Конечно, весь роман был мне еще не по силам. Какието куски казались скучными, я их пропускал. Когда попадались французские монологи, лень было читать перевод. Мне, между прочим, понравились описания не только войны, но и мира. Например, сцена приема Пьера Безухова в масоны или разговоры Наташи Ростовой и Сони. В общем, чтото пропуская, я прочел роман от начала до конца и с тех пор стал очень жадным читателем.

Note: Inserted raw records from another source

-- ==== Sys2Proof/Machine/Flags.lean ====
section
/-! DEFINITION. The conditions. The panel has no flag register: comparisons answer 0 or 1 in a register (R101),
decide a branch (R102), or set mask bits (R138); a condition of a signed or unsigned integer pair stands here. -/

namespace Sys2Proof.Machine

def condEq (a b : Word) : Bool := decide (a = b)
def condNe (a b : Word) : Bool := !decide (a = b)
/-- Signed and unsigned order (R101, R102). -/
def condLt (a b : Word) : Bool := a.slt b
def condLtu (a b : Word) : Bool := a.ult b
def condGe (a b : Word) : Bool := !a.slt b
def condGeu (a b : Word) : Bool := !a.ult b
def condZero (a : Word) : Bool := decide (a = 0)
def condNonzero (a : Word) : Bool := !decide (a = 0)

/-- The condition of VCMP on an ordered pair, by whether it is less, equal or greater (R138). -/
def ordCond (c : Cond) (lt eq : Bool) : Bool :=
  match c with
  | .eq => eq
  | .ne => !eq
  | .lt => lt
  | .le => lt || eq
  | .gt => !(lt || eq)
  | .ge => !lt
  | .un => false

end Sys2Proof.Machine
end

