-- ==== Sys2Proof/Machine/Channels.lean ====
section
/-! DEFINITION. Channels (R267 to R293): the table and its cache, ring and spill, ordering, closing and poison, the
let-out detector, majors 0x78 to 0x7F. -/

namespace Sys2Proof.Machine

/-- A push of a quad to a channel has not been acknowledged (R292). -/
def State.unacked (s : State) (qi pid ch : Nat) : Bool :=
  s.pushes.any fun p => decide (p.pid = pid ∧ p.ch = ch ∧ quadOf p.src = qi)

/-- A fill of the entry is on its way to a quad. -/
def State.filling (s : State) (qi pid ch : Nat) : Bool :=
  s.flights.any fun f => decide (f.pid = pid ∧ quadOf f.thr = qi) && (match f.ret with
    | .fill c _ => decide (c = ch)
    | _ => false)

/-- Sends the read of an entry for a thread (R271). -/
def State.startFill (s : State) (tk pid ch : Nat) (push : Bool) : State :=
  s.launchFlight { id := 0, thr := tk, pid, addr := (s.part pid).chanAddr ch, n := 64, op := .load, ret := .fill ch push
                   ctr := 7, tag := (s.slot tk).faultTag }

/-- A slot of the partition on the quad is blocked on the channel. -/
def State.blockedOn (s : State) (qi pid ch : Nat) : Bool :=
  (List.range 32).any fun n => match (s.slotIn pid (qi * 32 + n)).st with
    | .blocked (.chFull c) | .blocked (.chEmpty c) | .blocked (.chFill c) | .blocked (.chAcks c) => decide (c = ch)
    | _ => false

/-! ## Accesses made for the reader (R276) -/

/-- The address of an element's spill slot (R273). -/
def ChanEnt.spillAddr (e : ChanEnt) (seq : Nat) : Word :=
  word (2 * 2 ^ 60 + e.spillBase * 64 + seq % e.spillMax * e.esz)

/-- A fault of such an access is pending: of any, or of one to an element. -/
def State.chanWaits (s : State) (qi : Nat) (e : ChanEnt) : Bool :=
  s.chanFaults.any fun f => decide (f.pid = e.pid ∧ f.ch = e.id ∧ f.qi = qi)
def State.elemWaits (s : State) (qi : Nat) (e : ChanEnt) (seq : Nat) : Bool :=
  s.chanFaults.any fun f => decide (f.pid = e.pid ∧ f.ch = e.id ∧ f.qi = qi ∧ f.elem = some seq)

/-- A faulted access for the reader is reported (R211, R276): stage 1 to the service core, stage 2 to the controller. -/
def State.chanFault (s : State) (qi : Nat) (e : ChanEnt) (elem : Option Nat) (wr evict : Bool) (a : Word) (n : Nat) : State :=
  match s.threadKey e.pid e.reader with
  | none => s
  | some tk =>
    let at_ := s.engineFault tk e.pid (if wr then permW else permR) a n
    let why := match at_.2 with
      | .xlate w => w
      | _ => 3
    let tag := (s.slot tk).faultTag
    let c : ChanFault := { pid := e.pid, thread := e.reader, ch := e.id, qi, elem, evict, tag }
    if why = 3 then { s.takeId with chanFaults := s.chanFaults ++ [{ c with s2 := some s.ids }] }
    else
      let t : State := { s with chanFaults := s.chanFaults ++ [c] }
      t.service e.pid { kind := 0x40, tag := tag.toNat, thread := e.reader, w2 := at_.1, w3 := word (bit wr + 4 * why + 16 * 2) }

/-- The bytes of an element in spill; else the state with the fault reported. -/
def State.spillRead (s : State) (qi : Nat) (e : ChanEnt) (seq : Nat) : Except State (List Byte) :=
  match s.engineRead ((s.threadKey e.pid e.reader).getD 0) e.pid (e.spillAddr seq) (e.esz / 8) with
  | .ok bs => .ok bs
  | .error .owned => .error s
  | .error _ => .error (s.chanFault qi e (some seq) false false (e.spillAddr seq) e.esz)

/-- What the reading of an element in spill leaves in the TLBs (R204, R276). -/
def State.spillFill (s : State) (e : ChanEnt) (seq : Nat) : State :=
  s.engineFill ((s.threadKey e.pid e.reader).getD 0) e.pid permR (e.spillAddr seq) e.esz

/-- An element written to spill. -/
def State.spillWrite (s : State) (qi : Nat) (e : ChanEnt) (evict : Bool) (seq : Nat) (bs : List Byte) : Except State State :=
  match s.engineWrite ((s.threadKey e.pid e.reader).getD 0) e.pid (e.spillAddr seq) bs with
  | .ok t => .ok t
  | .error .owned => .error s
  | .error _ => .error (s.chanFault qi e (some seq) true evict (e.spillAddr seq) e.esz)

/-! ## Rings (R273, R274, R281, R282) -/

/-- The key of a ring slot: the ring follows the blocks of the quad's scratchpad (R374). -/
def State.ringKey (s : State) (qi : Nat) (e : ChanEnt) (ring seq : Nat) : Nat :=
  let off := ring + seq % e.cap * e.esz
  scratchKey ((s.quad qi).holder qi off) off

/-- The ring of a cached entry let out, elements from KEEP (R274): the entry without its ring. A poisoned one holds none. -/
def State.letOut (s : State) (qi : Nat) (e : ChanEnt) (evict : Bool) : Except State State :=
  match e.ring with
  | none => .ok s
  | some r =>
    if e.state = 2 then .ok (s.setChan qi { e with ring := none }) else
    let moved := (List.range (e.sph - e.keep)).foldl (fun acc i => match acc with
      | .error t => .error t
      | .ok t => t.spillWrite qi e evict (e.keep + i) (t.rdBytes (s.ringKey qi e r (e.keep + i)) e.esz)) (Except.ok s)
    match moved with
    | .error t => .error t
    | .ok t => .ok (t.setChan qi { e with sph := e.keep, ring := none, letout := e.letout || decide (e.keep < e.tail) })

/-- Ring bytes of a context (R282). -/
def State.ringUse (s : State) (qi pid : Nat) : Nat :=
  (((s.quad qi).chans.filter fun e => decide (e.pid = pid ∧ e.ring ≠ none)).map fun e => e.ringBytes).sum
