/-! ## Placement (R300, R318) -/

/-- The whole domain of a header, a piece. -/
def hdrWhole (h : List Word) : Piece :=
  { org := List.replicate (hdrNf h) 0, cnt := (List.range (hdrNf h)).map fun n => hdrExt h n }

/-- The field whose ORD is 1. -/
def hdrFirst (h : List Word) : Option Nat := (List.range (hdrNf h)).find? fun n => decide (hdrOrd h n = 1)

/-- A piece of the domain that covers field f from a to b. -/
def hdrSpan (h : List Word) (f a b : Nat) : Piece :=
  { org := (List.replicate (hdrNf h) 0).set f a, cnt := (hdrWhole h).cnt.set f (b - a) }

/-- The pieces of a launch and their partition-logical quads (R300). -/
def State.pieces (s : State) (pid : Nat) (h : List Word) (override : Option Nat) : List (Nat × Piece) :=
  match override, hdrPlace h, hdrFirst h with
  | some p, _, _ => [(p, hdrWhole h)]
  | none, 0, none => [((s.rectQuads pid (hdrPlaceArg h)).headD 0, hdrWhole h)]
  | none, 0, some f =>
    let qs := s.rectQuads pid (hdrPlaceArg h)
    let g := hdrGrain h f
    let u := (hdrExt h f + g - 1) / g
    (qs.zipIdx.map fun q =>
      (q.1, hdrSpan h f (g * (u * q.2 / qs.length)) (Nat.min (hdrExt h f) (g * (u * (q.2 + 1) / qs.length))))).filter fun x =>
        decide (0 < x.2.cnt.getD f 0)
  | none, 1, none => [(keyHome (s.part pid).ring 0, hdrWhole h)]
  | none, 1, some f =>
    let g := hdrGrain h f
    (List.range ((hdrExt h f + g - 1) / g)).map fun i =>
      let x := hdrSpan h f (g * i) (Nat.min (hdrExt h f) (g * (i + 1)))
      (keyHome (s.part pid).ring (hdrPack h x.org), x)
  | none, _, _ => [(hdrPlaceArg h % 2048, hdrWhole h)]

/-- The one tile of a spawn at the quad that the placement gives it within the full domain (R318). -/
def State.tilePiece (s : State) (pid : Nat) (h : List Word) (t : Word) : List (Nat × Piece) :=
  let org := (List.range (hdrNf h)).map fun n => hdrField h t n
  let one : Piece := { org, cnt := List.replicate (hdrNf h) 1 }
  match hdrPlace h, hdrFirst h with
  | 1, some f =>
    let g := hdrGrain h f
    [(keyHome (s.part pid).ring (hdrPack h ((List.replicate (hdrNf h) 0).set f (org.getD f 0 / g * g))), one)]
  | 0, some f =>
    ((s.pieces pid h none).filter fun x =>
      decide (x.2.org.getD f 0 ≤ org.getD f 0 ∧ org.getD f 0 < x.2.org.getD f 0 + x.2.cnt.getD f 0)).map fun x => (x.1, one)
  | _, _ => (s.pieces pid h none).map fun x => (x.1, one)

/-- Tiles of a piece. -/
def Piece.tiles (p : Piece) : Nat := p.cnt.foldl (· * ·) 1

/-- Places the pieces of a record, which counts them as unfinished: every tile of a pinned launch (R299, R300). -/
def State.placeRec (s : State) (pid : Nat) (handle : Word) : State :=
  let r := s.launchRec pid handle
  let ps := match r.tile with
    | some t => s.tilePiece pid r.hdr t
    | none => s.pieces pid r.hdr r.override
  let n := if hdrPin r.hdr then (ps.map fun x => x.2.tiles).sum else ps.length
  s.takeId.updRec pid handle fun r => { r with waiting := ps, unfinished := n, seq := s.ids }

/-! ## Acceptance (R298, R317, R318) -/

/-- A free launch record of a quad's engine for a context (R298). -/
def State.freeRec (s : State) (qi pid : Nat) : Option Nat :=
  let recs := (s.quad qi).recs
  if 256 ≤ recs.length then none else (List.range 256).find? fun i => !(recs.any fun e => decide (e.1 = pid * 256 + i))

/-- The key of the dependence cell that a header names (R296, R308). -/
def State.hdrCell (s : State) (pid : Nat) (hdr : List Word) : Option Nat :=
  if fld (hdrWord hdr 6) 0 32 = 0 then none else s.shareKey pid (fld (hdrWord hdr 6) 32 11) (fld (hdrWord hdr 6) 44 20 * 16)

/-- The engine's answer to a header: a status of R317, with the state after it. -/
def State.submit (s : State) (r : LaunchReq) (hdr : List Word) : Word × State :=
  let why := s.hdrReason r.quad r.pid hdr r.override r.tile
  if why ≠ 0 then (word (2 + why * 256), s)
  else match s.freeRec r.quad r.pid with
    | none => (1, s)
    | some i =>
      let p := s.pAt r.quad r.pid
      let handle := word (p * 65536 + i)
      let lr : LaunchRec := { hdr, override := r.override.map fun o => o.toNat % 2048, tile := r.tile, pid := r.pid, unfinished := 1 }
      let s1 := s.updQuad r.quad fun q => { q with recs := FMap.set {} q.recs (r.pid * 256 + i) lr }
      match s.hdrCell r.pid hdr with
      | none => (word (handle.toNat * 65536), s1.placeRec r.pid handle)
      | some k =>
        if (s.rd8 k).getLsbD 63 then (4, s)
        else (word (handle.toNat * 65536),
          (s1.wr8 k (word (2 ^ 63 + fld (hdrWord hdr 6) 0 32))).wr8 (k + 8) handle)

/-- The header's words: a local one lies in the share that the engine's own quad gives the partition. -/
def State.readHeader (s : State) (r : LaunchReq) : Except EngErr (List Word) :=
  if space r.hdr = 0 then
    .ok ((List.range 8).map fun i => s.rd8 (s.localKeyIn r.pid r.quad (offset r.hdr) + 8 * i))
  else s.engineWords (r.thr.getD (r.quad * 32)) r.pid r.hdr 8

/-- What the reading of a header leaves in the TLBs (R204). -/
def State.headerFill (s : State) (r : LaunchReq) : State :=
  if space r.hdr = 0 then s else s.engineFill (r.thr.getD (r.quad * 32)) r.pid permR r.hdr 64

def State.dropLaunch (s : State) (id : Nat) : State := { s with launches := s.launches.filter fun x => decide (x.id ≠ id) }

/-- A launch of a slot or of the host is answered (R298, R317). -/
def State.answerLaunch (s : State) (r : LaunchReq) (d : Word) : State :=
  match r.thr with
  | some tk => s.answer tk d
  | none => s.updVf (s.part r.pid).vf fun v => { v with lstat := d }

Вплоть до призыва в армию я читал книги запоем, обычно лежа на животе. Мы много раз переезжали с места на место, жили то в городе, то в деревне. И везде в первую очередь я бежал записываться в местную библиотеку (если она там была), хватал и читал все, что под руку попадалось. К счастью, мне часто попадалась русская классика, а из французов — Бальзак, Флобер, Стендаль. Так получилось, что книги, на которых обычно вырастали многие поколения моих сверстников, Майн Рида или Жюля Верна, мне в моем детстве прочесть не пришлось, а потом было уже скучно. Но даже прочитанные в детстве «Робинзон Крузо», «Остров сокровищ», «Граф МонтеКристо» произвели на меня меньшее впечатление, чем, скажем, «Война и мир», «Обломов», «Вешние воды», «Господа Головлевы» или «Мадам Бовари».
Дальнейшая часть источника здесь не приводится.